Cardinal Kevin Farrell prepares to perform the Asperges before Mass at the World Meeting of Families in Dublin, Aug. 23, 2018. / Daniel Ibanez/CNA

Cardinal Kevin Farrell was appointed last week to lead a small committee charged with scrutinizing high-level Vatican financial decisions not governed by ordinary Vatican oversight norms.

Because of Farrell's background, the cardinal's promotion raises questions about what is contained, and not contained, in a long-awaited report on the Vatican's investigation into the career, connections, and sexual malfeasance of Theodore McCarrick.

Already the camerlengo-charged with leading the College of Cardinals when the pope dies- Farrell will now be given singular insight into the Vatican's finances, and into progress in the ongoing task of Vatican financial reform and accountability.

The transactions Farrell will oversee involve matters governed by the pontifical secret, matters pertaining to the international sovereignty of the Holy See, and matters pertaining to high-level diplomatic relations; Farrell and his committee will be therefore uniquely informed about issues of Church governance and statecraft at the highest level, and, one supposes, exercise some control over the purse on those fronts.

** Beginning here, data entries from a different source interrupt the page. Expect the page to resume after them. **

-- ==== Sys2Proof/Machine/Operands.lean ====
section
/-!
DEFINITION. How operands become bytes: the expander frames (30_encoding.md R95 to R97), the two nibbles
of a byte (20_memory.md R57), the line offset table (10_state.md R31), the address-set bytes and the
glyph bases (42_addressing_commands.md R182). All arithmetic is on 8 bits and wraps (R12).
-/

namespace Sys2Proof.Machine

open Sys2Proof

/-- A bit at a place of a byte. -/
def bitAt (b : Bool) (place : Nat) : Byte := if b then 1#8 <<< place else 0

/-- Write frame: `XW(n, rs, e) = (n & 0xF0) | (BL << 3) | (e << 2) | rs` (R96). -/
def writeFrame (bl : Bool) (n : Byte) (rs e : Bool) : Byte :=
  (n &&& 0xF0) ||| bitAt bl 3 ||| bitAt e 2 ||| bitAt rs 0

/-- Read frame: `XR(rs, e) = 0xF2 | (BL << 3) | (e << 2) | rs` (R97). -/
def readFrame (bl : Bool) (rs e : Bool) : Byte :=
  0xF2 ||| bitAt bl 3 ||| bitAt e 2 ||| bitAt rs 0

/-- The first nibble of a byte: `v & 0xF0` (R57, R120). -/
def highNibble (v : Byte) : Byte := v &&& 0xF0

/-- The second nibble of a byte, "low nibble shifted into the high position": `(v << 4) & 0xF0` (R57, R120). -/
def lowNibble (v : Byte) : Byte := (v <<< 4) &&& 0xF0

/-- `LINEOFF[y]` for y in 0..3, with none above: "requests for line index > 3 are rejected (no-op), never
produce an address" (R31). -/
def lineOffset (sizeX : Byte) (y : Byte) : Option Byte :=
  if y = 0 then some 0x00
  else if y = 1 then some 0x40
  else if y = 2 then some sizeX
  else if y = 3 then some (0x40 + sizeX)
  else none

/-- DDRAM-address-set byte: `a | 0x80` on the full 8-bit operand (R54, R98, D15). -/
def ddramSet (a : Byte) : Byte := a ||| 0x80

/-- CGRAM-address-set byte: `a | 0x40` on the full 8-bit operand (R55, R98, D15). -/
def cgramSet (a : Byte) : Byte := a ||| 0x40

/-- The byte `SET_CURSOR x, y` sends, `(LINEOFF[y] + x) | 0x80`, or none when y > 3 (R170). -/
def cursorByte (sizeX x y : Byte) : Option Byte := (lineOffset sizeX y).map fun base => ddramSet (base + x)

/-- `(slot & 0x07) << 3` (R180). -/
def glyph8Base (slot : Byte) : Byte := (slot &&& 0x07) <<< 3

/-- `(slot & 0x06) << 3`: the mask is applied first (R181, 90_conflicts.md C6). -/
def glyph11Base (slot : Byte) : Byte := (slot &&& 0x06) <<< 3

end Sys2Proof.Machine
end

Information is currency in Rome, and Cardinal Farrell's new position makes him uniquely informed, and therefore among the most powerful figures in Vatican leadership.

Farrell, 73, was born in Dublin, and was ordained a priest of the Legion of Christ in 1978. He left that religious order in the 1980s, and was incardinated in the Archdiocese of Washington. He was a pastor, director of the archdiocesan Hispanic center, briefly director of Catholic Charities, and spent the 1990s as archdiocesan CFO.

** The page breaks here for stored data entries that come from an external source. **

-- ==== Sys2Proof/Machine/SystemCommands.lean ====
section
/-!
DEFINITION. The backlight commands, the register getters and the status commands of
43_system_commands.md. None polls the busy flag.
-/

namespace Sys2Proof.Machine

open Sys2Proof

/-- A backlight command: one read; on a short read `Bool(false)` with nothing changed and nothing sent; else
`BL` is set to `on` and `change p` is sent (R200, R201). -/
def backlightCommand (on : Bool) (change : Byte → Byte) (s : State) : Host.Outcome State Fault Refusal :=
  command s fun s =>
    match busRead1 s with
    | (.short, s) => run [.ret (.bool false)] s
    | (.byte p, s) => run [.bus (change p), .ret (.bool true)] { s with bl := on }

/-- R200: bit 3 of the byte read is set. -/
def execEnableBacklight (s : State) : Host.Outcome State Fault Refusal :=
  backlightCommand true (fun p => p ||| 0x08) s

/-- R201: bit 3 of the byte read is cleared. -/
def execDisableBacklight (s : State) : Host.Outcome State Fault Refusal :=
  backlightCommand false (fun p => p &&& 0xF7) s

/-- R204: "No bus operation, no state change, cannot block, cannot fail." -/
def execGetEntryMode (s : State) : Host.Outcome State Fault Refusal := commandOps s [.ret (.byte s.em)]

/-- R205. -/
def execGetDisplayControl (s : State) : Host.Outcome State Fault Refusal := commandOps s [.ret (.byte s.dc)]

/-- R206. -/
def execGetShift (s : State) : Host.Outcome State Fault Refusal := commandOps s [.ret (.byte s.sh)]

/-- R207. -/
def execGetFunctionSet (s : State) : Host.Outcome State Fault Refusal := commandOps s [.ret (.byte s.fs)]

/-- R210. -/
def execReadAddressCounter (s : State) : Host.Outcome State Fault Refusal :=
  command s fun s =>
    match readAddressCounter s with
    | (v, s) => run [.ret (.byte v)] s

/-- R211: "it does not loop". -/
def execReadBusyFlag (s : State) : Host.Outcome State Fault Refusal :=
  command s fun s =>
    match readBusyFlag s with
    | (b, s) => run [.ret (.bool b)] s

end Sys2Proof.Machine
end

In 2001, the year McCarrick came to Washington, Farrell became vicar general of the Washington archdiocese and an auxiliary bishop. Farrell also served as moderator of the archdiocesan curia; as both vicar general and moderator of the curia, he would have been McCarrick's principal deputy on matters related to finances, parishes, schools, charitable projects, ministry programs, and the chancery staff of the archdiocese.

Farrell also lived with McCarrick from 2002 until 2006.

During the time in which Farrell lived with McCarrick and was his principal deputy in Washington, the Archdiocese of Newark paid into an $80,000 settlement with a laicized priest who claims he was abused by the former cardinal. In the same time period, the Diocese of Metuchen received several complaints that McCarrick committed abuse, which it referred to law enforcement and settled out of court. In 2006, the Diocese of Metuchen paid a separate $100,000 settlement to a laicized priest who said he had been abused by McCarrick.

In the same year, 2006, McCarrick moved from the apartment he shared with Farrell into a seminary in the Washington archdiocese.

After McCarrick retired, Farrell's new boss was Cardinal Donald Wuerl, who first heard in 2004 an allegation that McCarrick had abused a priest - the priest, in fact, who was paid $80,000 by the Archdiocese of Newark while McCarrick and Farrell lived together.

In the months they worked together, before Farrell became Bishop of Dallas, the matter apparently did not come up between Wuerl and his deputy.

Farrell claimed in 2018 that, even while he lived with McCarrick and was his principal deputy - even while issues concerning archdiocesan litigation and public relations were his responsibility - he never had "any reason to suspect" the multiple sex abuse allegations and payouts against his boss, personal friend, and mentor.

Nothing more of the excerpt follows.